__WHAT TO WORK ON__
From the entries that follow, reproduce exactly and only the lines from the line with "The state after" to the line with "check (R104) -/", endpoints included.

__INPUT__

+---+

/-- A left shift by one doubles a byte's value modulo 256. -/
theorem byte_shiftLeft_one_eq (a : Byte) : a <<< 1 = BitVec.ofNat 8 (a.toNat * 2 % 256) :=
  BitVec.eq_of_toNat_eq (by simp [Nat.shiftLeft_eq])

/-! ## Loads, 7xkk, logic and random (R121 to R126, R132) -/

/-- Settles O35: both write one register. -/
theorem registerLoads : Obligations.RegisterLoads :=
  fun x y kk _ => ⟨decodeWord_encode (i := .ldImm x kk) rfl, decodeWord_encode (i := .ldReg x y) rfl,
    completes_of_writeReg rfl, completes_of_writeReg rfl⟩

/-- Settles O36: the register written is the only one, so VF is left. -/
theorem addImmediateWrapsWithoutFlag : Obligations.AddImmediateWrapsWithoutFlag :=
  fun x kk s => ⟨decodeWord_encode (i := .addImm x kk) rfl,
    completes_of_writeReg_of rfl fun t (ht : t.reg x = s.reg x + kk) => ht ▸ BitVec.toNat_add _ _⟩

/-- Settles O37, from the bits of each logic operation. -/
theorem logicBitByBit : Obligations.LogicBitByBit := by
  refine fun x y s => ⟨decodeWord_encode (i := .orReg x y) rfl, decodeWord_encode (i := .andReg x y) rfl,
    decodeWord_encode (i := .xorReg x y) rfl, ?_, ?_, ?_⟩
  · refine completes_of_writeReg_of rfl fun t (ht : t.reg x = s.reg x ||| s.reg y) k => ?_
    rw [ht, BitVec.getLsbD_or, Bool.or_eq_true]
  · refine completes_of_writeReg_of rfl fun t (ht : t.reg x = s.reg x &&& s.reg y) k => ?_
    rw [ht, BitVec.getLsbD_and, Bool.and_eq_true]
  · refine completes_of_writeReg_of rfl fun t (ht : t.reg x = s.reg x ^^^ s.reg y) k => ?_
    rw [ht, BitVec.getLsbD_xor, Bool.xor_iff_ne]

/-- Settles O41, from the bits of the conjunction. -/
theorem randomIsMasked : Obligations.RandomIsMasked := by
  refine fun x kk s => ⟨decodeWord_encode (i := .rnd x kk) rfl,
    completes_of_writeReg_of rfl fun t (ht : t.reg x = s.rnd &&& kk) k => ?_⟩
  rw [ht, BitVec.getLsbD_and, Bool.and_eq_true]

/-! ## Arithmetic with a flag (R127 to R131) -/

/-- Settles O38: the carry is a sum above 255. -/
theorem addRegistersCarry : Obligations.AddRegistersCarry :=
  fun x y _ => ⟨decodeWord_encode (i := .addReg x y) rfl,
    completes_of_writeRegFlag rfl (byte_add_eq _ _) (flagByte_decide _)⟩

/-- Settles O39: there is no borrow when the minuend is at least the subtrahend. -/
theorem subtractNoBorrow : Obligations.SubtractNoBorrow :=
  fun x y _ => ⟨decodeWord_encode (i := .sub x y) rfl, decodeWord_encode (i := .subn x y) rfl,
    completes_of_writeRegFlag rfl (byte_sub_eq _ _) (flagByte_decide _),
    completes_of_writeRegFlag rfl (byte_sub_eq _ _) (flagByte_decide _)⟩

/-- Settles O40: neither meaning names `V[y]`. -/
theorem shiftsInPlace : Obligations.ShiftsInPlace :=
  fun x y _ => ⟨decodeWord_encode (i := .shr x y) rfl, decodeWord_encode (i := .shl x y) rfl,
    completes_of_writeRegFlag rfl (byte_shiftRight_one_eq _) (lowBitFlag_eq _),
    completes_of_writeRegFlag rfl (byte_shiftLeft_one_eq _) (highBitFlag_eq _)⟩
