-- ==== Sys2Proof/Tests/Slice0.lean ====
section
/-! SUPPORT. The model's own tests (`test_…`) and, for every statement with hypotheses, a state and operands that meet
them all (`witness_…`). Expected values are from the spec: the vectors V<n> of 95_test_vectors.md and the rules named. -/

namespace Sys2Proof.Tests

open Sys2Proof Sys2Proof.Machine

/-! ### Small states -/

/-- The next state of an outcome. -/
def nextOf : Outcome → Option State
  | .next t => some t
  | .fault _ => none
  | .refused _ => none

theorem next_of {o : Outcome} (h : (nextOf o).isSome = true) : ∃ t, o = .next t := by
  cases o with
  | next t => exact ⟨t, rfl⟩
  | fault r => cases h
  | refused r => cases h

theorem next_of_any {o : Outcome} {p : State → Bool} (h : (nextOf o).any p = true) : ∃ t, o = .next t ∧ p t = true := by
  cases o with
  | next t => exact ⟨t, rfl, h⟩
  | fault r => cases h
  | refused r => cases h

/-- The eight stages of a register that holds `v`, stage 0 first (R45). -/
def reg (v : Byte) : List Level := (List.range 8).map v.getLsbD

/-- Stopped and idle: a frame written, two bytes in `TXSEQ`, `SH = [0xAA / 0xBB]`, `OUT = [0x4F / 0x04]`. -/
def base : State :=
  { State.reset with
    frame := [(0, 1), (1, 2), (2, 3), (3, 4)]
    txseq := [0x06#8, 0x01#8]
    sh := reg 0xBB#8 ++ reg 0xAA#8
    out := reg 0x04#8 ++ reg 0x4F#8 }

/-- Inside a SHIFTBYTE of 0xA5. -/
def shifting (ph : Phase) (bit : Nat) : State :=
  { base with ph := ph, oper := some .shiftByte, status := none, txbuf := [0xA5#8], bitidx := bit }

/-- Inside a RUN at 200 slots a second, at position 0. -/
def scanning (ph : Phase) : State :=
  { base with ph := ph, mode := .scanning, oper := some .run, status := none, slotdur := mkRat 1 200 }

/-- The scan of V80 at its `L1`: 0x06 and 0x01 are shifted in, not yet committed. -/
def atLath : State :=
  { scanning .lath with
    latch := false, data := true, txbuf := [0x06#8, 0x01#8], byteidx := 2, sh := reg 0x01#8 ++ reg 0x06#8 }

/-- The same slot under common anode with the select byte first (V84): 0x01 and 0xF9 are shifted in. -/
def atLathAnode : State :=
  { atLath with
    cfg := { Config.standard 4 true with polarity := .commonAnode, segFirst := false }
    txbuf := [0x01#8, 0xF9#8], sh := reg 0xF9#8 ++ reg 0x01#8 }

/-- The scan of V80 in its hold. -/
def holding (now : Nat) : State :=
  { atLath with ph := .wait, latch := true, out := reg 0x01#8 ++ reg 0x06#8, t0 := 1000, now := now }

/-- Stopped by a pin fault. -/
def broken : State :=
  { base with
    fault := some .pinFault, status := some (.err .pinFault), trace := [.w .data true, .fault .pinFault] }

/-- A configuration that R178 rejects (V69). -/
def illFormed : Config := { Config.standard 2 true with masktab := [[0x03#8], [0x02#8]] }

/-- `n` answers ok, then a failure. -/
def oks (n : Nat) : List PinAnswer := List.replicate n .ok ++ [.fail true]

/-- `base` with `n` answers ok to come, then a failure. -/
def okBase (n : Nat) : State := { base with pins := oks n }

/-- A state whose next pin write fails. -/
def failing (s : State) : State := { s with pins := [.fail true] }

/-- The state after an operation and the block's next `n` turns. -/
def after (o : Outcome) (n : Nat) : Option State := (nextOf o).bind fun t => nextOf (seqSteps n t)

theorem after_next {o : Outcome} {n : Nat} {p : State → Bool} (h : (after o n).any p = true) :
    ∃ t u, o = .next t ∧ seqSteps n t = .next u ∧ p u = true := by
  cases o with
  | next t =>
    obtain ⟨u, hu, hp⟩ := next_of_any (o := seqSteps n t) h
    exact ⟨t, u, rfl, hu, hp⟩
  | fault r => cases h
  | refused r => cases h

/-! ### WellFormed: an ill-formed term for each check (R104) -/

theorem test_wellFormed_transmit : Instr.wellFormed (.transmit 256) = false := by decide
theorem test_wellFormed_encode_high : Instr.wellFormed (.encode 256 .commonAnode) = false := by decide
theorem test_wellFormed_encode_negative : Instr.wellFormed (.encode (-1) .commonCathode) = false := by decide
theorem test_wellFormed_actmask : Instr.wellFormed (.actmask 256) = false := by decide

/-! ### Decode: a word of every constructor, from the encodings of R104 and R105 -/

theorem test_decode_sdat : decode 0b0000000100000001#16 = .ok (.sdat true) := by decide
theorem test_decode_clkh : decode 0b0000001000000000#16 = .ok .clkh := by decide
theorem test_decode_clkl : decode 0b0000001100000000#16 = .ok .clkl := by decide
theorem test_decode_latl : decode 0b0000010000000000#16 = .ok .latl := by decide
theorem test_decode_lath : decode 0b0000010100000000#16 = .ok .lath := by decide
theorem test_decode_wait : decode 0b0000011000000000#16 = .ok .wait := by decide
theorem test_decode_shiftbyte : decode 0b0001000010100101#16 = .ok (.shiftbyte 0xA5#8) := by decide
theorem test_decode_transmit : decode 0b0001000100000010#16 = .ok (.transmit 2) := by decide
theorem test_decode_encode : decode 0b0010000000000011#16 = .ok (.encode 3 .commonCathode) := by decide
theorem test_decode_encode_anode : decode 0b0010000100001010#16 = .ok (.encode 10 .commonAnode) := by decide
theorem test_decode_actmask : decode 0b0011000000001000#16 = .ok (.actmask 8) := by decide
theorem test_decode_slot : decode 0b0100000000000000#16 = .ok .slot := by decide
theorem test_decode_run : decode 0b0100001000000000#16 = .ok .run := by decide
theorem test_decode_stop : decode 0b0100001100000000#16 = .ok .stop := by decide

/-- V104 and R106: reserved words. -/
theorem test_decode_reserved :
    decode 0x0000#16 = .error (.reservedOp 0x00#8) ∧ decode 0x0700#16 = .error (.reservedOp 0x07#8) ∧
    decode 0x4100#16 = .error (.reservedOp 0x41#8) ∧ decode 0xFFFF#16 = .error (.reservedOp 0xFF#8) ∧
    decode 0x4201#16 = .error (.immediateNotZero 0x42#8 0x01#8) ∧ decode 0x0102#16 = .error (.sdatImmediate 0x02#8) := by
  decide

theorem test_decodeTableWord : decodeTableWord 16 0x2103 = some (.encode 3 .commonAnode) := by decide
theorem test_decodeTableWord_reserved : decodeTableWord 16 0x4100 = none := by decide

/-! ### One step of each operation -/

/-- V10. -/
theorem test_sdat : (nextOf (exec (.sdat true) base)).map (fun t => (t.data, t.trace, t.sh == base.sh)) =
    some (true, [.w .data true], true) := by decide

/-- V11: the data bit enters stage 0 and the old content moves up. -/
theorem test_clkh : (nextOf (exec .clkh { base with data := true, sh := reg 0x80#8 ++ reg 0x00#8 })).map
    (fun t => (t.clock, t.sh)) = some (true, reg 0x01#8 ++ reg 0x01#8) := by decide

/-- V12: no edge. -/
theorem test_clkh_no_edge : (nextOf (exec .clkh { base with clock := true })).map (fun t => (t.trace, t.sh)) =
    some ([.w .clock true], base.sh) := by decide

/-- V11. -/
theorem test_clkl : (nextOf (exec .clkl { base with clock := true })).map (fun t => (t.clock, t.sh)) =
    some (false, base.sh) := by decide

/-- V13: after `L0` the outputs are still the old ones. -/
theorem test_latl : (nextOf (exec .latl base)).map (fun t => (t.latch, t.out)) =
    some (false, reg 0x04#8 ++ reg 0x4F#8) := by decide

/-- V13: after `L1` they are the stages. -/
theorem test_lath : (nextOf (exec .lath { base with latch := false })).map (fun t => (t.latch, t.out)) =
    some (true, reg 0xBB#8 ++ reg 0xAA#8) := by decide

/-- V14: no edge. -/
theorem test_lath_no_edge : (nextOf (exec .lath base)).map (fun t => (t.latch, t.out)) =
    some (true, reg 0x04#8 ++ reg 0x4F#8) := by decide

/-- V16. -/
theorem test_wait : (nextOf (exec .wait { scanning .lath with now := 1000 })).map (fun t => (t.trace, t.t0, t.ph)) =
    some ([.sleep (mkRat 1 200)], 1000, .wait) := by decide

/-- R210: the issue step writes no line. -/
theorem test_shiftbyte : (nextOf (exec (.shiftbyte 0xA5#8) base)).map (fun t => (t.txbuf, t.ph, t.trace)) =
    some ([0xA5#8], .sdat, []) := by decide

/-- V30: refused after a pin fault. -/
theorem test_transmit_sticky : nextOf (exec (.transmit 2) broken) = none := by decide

+---+

__FINAL ANSWER__
/-- The state after an operation and the block's next `n` turns. -/
def after (o : Outcome) (n : Nat) : Option State := (nextOf o).bind fun t => nextOf (seqSteps n t)

theorem after_next {o : Outcome} {n : Nat} {p : State → Bool} (h : (after o n).any p = true) :
    ∃ t u, o = .next t ∧ seqSteps n t = .next u ∧ p u = true := by
  cases o with
  | next t =>
    obtain ⟨u, hu, hp⟩ := next_of_any (o := seqSteps n t) h
    exact ⟨t, u, rfl, hu, hp⟩
  | fault r => cases h
  | refused r => cases h

/-! ### WellFormed: an ill-formed term for each check (R104) -/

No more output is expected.